You can contact Gene via GH@GeneHammons.com.
I remember Richard Nixon, in some speech, somewhere, calling himself “The Education President”. I can remember George W. Bush making near the same claim while passing the Teddy Kennedy authored “No Child Left Behind” bill. There’s Jimmy Carter’s Education Department, because nothing says “Education President” like a cabinet level bureaucracy. It would seem that everyone wants to be the ‘Education President,’ or ‘The Education Governor’.

Meanwhile, of every 108 elementary school enrollees, America now enrolls only 25 students in graduate studies.  Guess which colleges are the top two providers of students entering graduate level Engineering and Mathematics programs? Stanford? MIT? Big Twelve? Eastern Ivy League – actually, you’d need to look to a little further east, as in the Far East – two Chinese universities rank #1 and #2 enrolling Engineering grad students in US college programs.And what of our best and brightest?  The top 10 percentile of US college grads test in the lower 50% of worldwide college educated students.

The point is, according to Craig Barrett, former CEO of Intel, that while our politicians speak of improving education, none really have the political will to take on the endemic problems plaguing our educational systems.

And while I was expecting to hear that we needed more tax dollars in K-12 Education, Mr. Barrett actually highlighted how charter schools currently deliver greater results with far fewer resources – and his three part solutions consist of 1) High Expectations, 2) Tension, and 3) Shame.

High Expectations regarding what we expect of our students. Tension from quantitative measurement of teachers/students/outcomes with short loop feedback systems and Shame our current educational establishment into better performance compared to charter school successes.
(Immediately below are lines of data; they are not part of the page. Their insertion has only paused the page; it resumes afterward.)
/-! ## Domains, drains and retirements -/

/-- The state of domain `i`. -/
def State.dom (s : State) (i : Nat) : DomState := Tab.get (fun _ => .off) s.pwr.doms i

/-- `s` with domain `i` in state `d`. -/
def State.setDom (s : State) (i : Nat) (d : DomState) : State :=
  { s with pwr := { s.pwr with doms := Tab.set (fun _ => .off) s.pwr.doms i d } }

/-- Whether the unit of REL_UNITSEL value `sel` is retired (R472). -/
def State.isRetired (s : State) (sel : Nat) : Bool := s.rel.retired.contains sel

/-- The drain of domain `i`, while it drains (R396). -/
def State.drain (s : State) (i : Nat) : Option Drain := Tab.get (fun _ => none) s.units.drains i

/-- Whether domain `i` drains. -/
def State.draining (s : State) (i : Nat) : Bool := (s.drain i).isSome

/-- `s` with the drain of domain `i` replaced. -/
def State.setDrain (s : State) (i : Nat) (d : Option Drain) : State :=
  { s with units := { s.units with drains := Tab.set (fun _ => none) s.units.drains i d } }

/-- Step 1 of the drain rule (R396): the unit enters DRAINING. A unit that is off or already drains is left as it is
(R398). -/
def State.startDrain (s : State) (i : Nat) (why : DrainWhy) : State :=
  if s.dom i = .on ∧ s.draining i = false then s.setDrain i (some { why := why }) else s

/-- Drains started on every domain of a list. -/
def State.startDrains (s : State) (why : DrainWhy) : List Nat → State
  | [] => s
  | i :: t => (s.startDrain i why).startDrains why t

/-- Whether a unit of domain `i` takes new work: on, not draining, not out of service. -/
def State.serves (s : State) (i : Nat) : Bool :=
  s.dom i = .on && !s.draining i && !s.isRetired i && !(Tab.get (fun _ => false) s.units.out i)

/-- `s` with domain `i` taken out of service or returned, its power unchanged (R344, R470). -/
def State.setOut (s : State) (i : Nat) (b : Bool) : State :=
  { s with units := { s.units with out := Tab.set (fun _ => false) s.units.out i b } }

/-! ## Ownership (R34) -/

/-- The owner of a page nobody has taken: the sealed firmware for PIT and SEC, the host for the rest. -/
def ownerDefault (page : Nat) : Nat := if page / 256 = 2 ∨ page / 256 = 3 then 0x1E else 0

/-- The owner of the unit at `page`, coded as SYS_OWN.OWNER. -/
def State.owner (s : State) (page : Nat) : Nat := Tab.get ownerDefault s.units.owners page

/-- `s` with the pages of a list given to `who`. -/
def State.setOwners (s : State) (who : Nat) : List Nat → State
  | [] => s
  | p :: t => { s with units := { s.units with owners := Tab.set ownerDefault s.units.owners p who } }.setOwners who t

/-- `s` with the pages of a list returned to their default owner. -/
def State.returnPages (s : State) : List Nat → State
  | [] => s
  | p :: t =>
    { s with units := { s.units with owners := Tab.set ownerDefault s.units.owners p (ownerDefault p) } }.returnPages t

/-! ## Interrupts (R503) -/

/-- Whether the completion queue of some enabled pair holds an unread record. -/
def State.unread (s : State) : Bool :=
  s.hst.pairs.any fun p => s.flag F.HST_QCFG_EN p.1 && (p.2.cqTail != (s.reg .HST_CQH p.1).toNat)

/-- The level of the sources selected by mask `m` (HST_IRQCFG). -/
def State.irqLevel (s : State) (m : Nat) : Bool :=
  (m.testBit 0 && s.unread) || (m.testBit 1 && (s.reg .PWR_STAT 0 != 0 || !s.pins.pwrFailN)) ||
  (m.testBit 2 && (s.reg .REL_STAT 0).toNat % 16 != 0) || (m.testBit 3 && s.pwr.mode == .ember) ||
  (m.testBit 4 && s.fld F.SEC_TAMPSTAT_LATCHED 0 != 0)

/-- IRQ_0 asserted. -/
def State.irq0 (s : State) : Bool := s.irqLevel (s.fld F.HST_IRQCFG_IRQ0 0)

/-- IRQ_1 asserted. -/
def State.irq1 (s : State) : Bool := s.irqLevel (s.fld F.HST_IRQCFG_IRQ1 0)

/-- MSI-X vector `v` raised once more. -/
def State.msix (s : State) (v : Nat) : State :=
  { s with hst := { s.hst with msix := Tab.set (fun _ => 0) s.hst.msix v (Tab.get (fun _ => 0) s.hst.msix v + 1) } }

/-- Vector 255 raised when the level of the IRQ_1 sources has risen since it was last looked at (R503) (log entry 143). -/
def State.noteIrq1 (s : State) : State :=
  if s.irq1 = s.hst.irq1 then s
  else if s.irq1 then { s.msix 255 with hst := { (s.msix 255).hst with irq1 := true } }
  else { s with hst := { s.hst with irq1 := false } }

/-- A table of counts with the one at key `k` raised by one, saturating at `top`. -/
def countUp (t : Tab Nat) (k top : Nat) : Tab Nat :=
  Tab.set (fun _ => 0) t k (min (Tab.get (fun _ => 0) t k + 1) top)

/-! ## Minimal service (R477) -/

/-- Whether minimal service is in force (R477). -/
def State.minimal (s : State) : Bool := s.flag F.REL_STAT_MINSET 0

/-- Whether a group runs FLP-A: available there (R145, R227), and not in minimal service (R477). -/
def State.runsFlpa (s : State) (fg : Nat) : Bool := s.flag F.MDM_BANDSTAT_FLPA fg && !s.minimal

/-! ## Self-tests and detections (R466, R469) -/

/-- The reliability state of the unit of REL_UNITSEL value `sel`. -/
def State.unitRel (s : State) (sel : Nat) : UnitRel := Tab.get (fun _ => {}) s.rel.units sel

/-- `s` with the reliability state of a unit replaced. -/
def State.setUnitRel (s : State) (sel : Nat) (u : UnitRel) : State :=
  { s with rel := { s.rel with units := Tab.set (fun _ => {}) s.rel.units sel u } }

/-- The REL_UNITSEL value that a test target stands under; 0x800 + n for a neutral port,
0x900 + n for a stop (log entry 38). -/
def testSel : TestUnit → Nat
  | .unit sel => sel
  | .hbmRow pc _ => 0x200 + pc
  | .canRow b _ => domCan b
  | .np n => 0x800 + n
  | .stop n => 0x900 + n

/-- Whether a test target is queued, under test or held for a retest. -/
def State.inTest (s : State) (u : TestUnit) : Bool :=
  s.rel.queue.any (fun t => t.target = u) || s.rel.running.any (fun t => t.target = u) || s.rel.held.any (fun t => t.target = u)

/-- A self-test queued (R469): not again while queued or under test; a full queue of 64 sets QFULL and posts LIMIT at most
once a second. -/
def State.queueTest (s : State) (t : SelfTest) : State :=
  if s.inTest t.target || s.isRetired (testSel t.target) then s
  else if 64 ≤ s.rel.queue.length then
    let s1 := (s.setFld F.REL_STAT_QFULL 0 1).noteIrq1
    if s.rel.qfullSec = some s.cmp.sec then s1
    else ({ s1 with rel := { s1.rel with qfullSec := some s.cmp.sec } }).event .limit pageRel []
  else
    let s1 := { s with rel := { s.rel with queue := s.rel.queue ++ [t] } }
    match t.target with
    | .unit sel => s1.setUnitRel sel { s1.unitRel sel with state := .queued }
    | _ => s1

/-- A detection counted in REL_DETCNT (R466). -/
def State.bumpDetection (s : State) (code : Nat) : State :=
  { s with rel := { s.rel with detCnt := countUp s.rel.detCnt code 0xFFFFFFFF } }

/-- An injected detection counted in REL_DETINJ and posted with INJECTED (R467, R468). -/
def State.countInjected (s : State) (code sel : Nat) : State :=
  let s1 := { s with rel := { s.rel with detInj := countUp s.rel.detInj code 0xFFFFFFFF } }
  s1.eventAs 0 (Status.ofCode (Config.detectionStatus code)) (unitNaming sel).1 ((unitNaming sel).2 ++ [(4, code)]) 2

/-- A detection counted and posted (R466): REL_DETCNT of its code, an event record naming the detector and the unit (log entry 147). -/
def State.countDetection (s : State) (code sel : Nat) : State :=
  (s.bumpDetection code).unitEvent (Status.ofCode (Config.detectionStatus code)) sel [(4, code)]

/-- A detection counted and posted by the block at `page`, for a source that REL_UNITSEL does not select. -/
def State.countDetectionAt (s : State) (code page subject : Nat) : State :=
  (s.bumpDetection code).event (Status.ofCode (Config.detectionStatus code)) page [(4, subject), (4, code)]

/-- A detection whose action is the self-test of a unit (*Detectors*). -/
def State.detectTest (s : State) (code sel : Nat) (target : TestUnit) (andThen : Option Nat) : State :=
  (s.countDetection code sel).queueTest { target := target, det := code, thenUnit := andThen }

/-! ## Journal submissions (R483) -/

/-- The priority of a record kind; compaction copies have 7 (R483). -/
def recPrio (kind : Nat) : Nat :=
  if kind = 6 then 1 else if kind = 4 then 2 else if kind = 3 then 3 else if kind = 7 ∨ kind = 5 then 4
  else if kind = 2 then 5 else 6

/-- A record submitted to Bedroll: it takes the next sequence number and waits (R480, R483). -/
def State.submit (s : State) (kind key key2 : Nat) (payload : Payload) (pieces : Nat) : State :=
  let r : JRec := { kind := kind, key := key, key2 := key2, rseq := s.bed.rseq, t := s.now, payload := payload,
                    pieces := pieces }
  { s with bed := { s.bed with rseq := s.bed.rseq + 1,
                               waiting := s.bed.waiting ++ [{ record := r, prio := recPrio kind }] } }

end Sys2Proof.Machine
end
The Arizona Technology Council’s Keynote series kicked off last night with a discussion on global competitiveness – something we’re all becoming more concerned with due to economic and political conditions in the country.

But last night’s speech turned on three points that Mr. Barrett says are critical – Smart People (Education) Smart Ideas (R&D) and Smart Environments (government/taxation/economy).  Having studied education, his take on our modern school system (or the antiquated system used by today’s K-12) is eye opening and somewhat alarming.

He also brought to light several systemic problems – for example, R&D spending. When Intel’s R&D budget for a single company exceeds the National Science Foundation’s R&D grants for an entire nation – how are we to come up with the Smart Ideas to stay competitive in a global economy?  He pointed out that most of the ROI in research and development is realized in about a 5-year period. And most of our politicians work on a 2-year ROI in order to get re-elected.

We also create perfect filters to wash kids out of math.  Math is a serial subject – meaning as a student, what you learn this year is the building block for next year’s classes. Recent surveys have shown that 60-70% of public school math teachers are qualified or degreed in the subject. Which seems pretty good – especially using public school math – it sounds like most math teachers are pretty qualified. But when you factor the probability that a child will progress through 12 years of the system enrolled with only qualified math teachers – there’s less than a 1% chance that child will make it all the way through without hitting at least one PE teacher doing his best to struggle through teaching pre-calc when he’d rather be coaching the football team. (Kidding – that’s a highly unlikely scenario that insults professional teachers and I’m sure it doesn’t affect other math students the way it did when it happened to me in high school.)

Craig’s List

Wrapping up, Mr. Barrett offered his wish list of changes he’d make if only he were King for a Day. They included: Doubling R&D spending to research universities for peer reviewed programs leading to company spinoffs. Making the R&D tax credit permanent. Bringing the US corporate tax rate to competitive levels with the rest of the developed countries. Eliminating all government subsidies to food, energy, – everything. Rational legal immigration policies – he’s especially keen on issuing a green card to every graduate school diploma – so we keep the best and brightest here.

In summary, you come across so many blustery, ego-driven, type-A managers in the business world. But it always seems that when you find a true leader and visionary like Craig Barrett, you find a humble, intelligent, wise, gentleman who seems more disposed to listening and learning rather than dictating and dominating.  Funny how that works.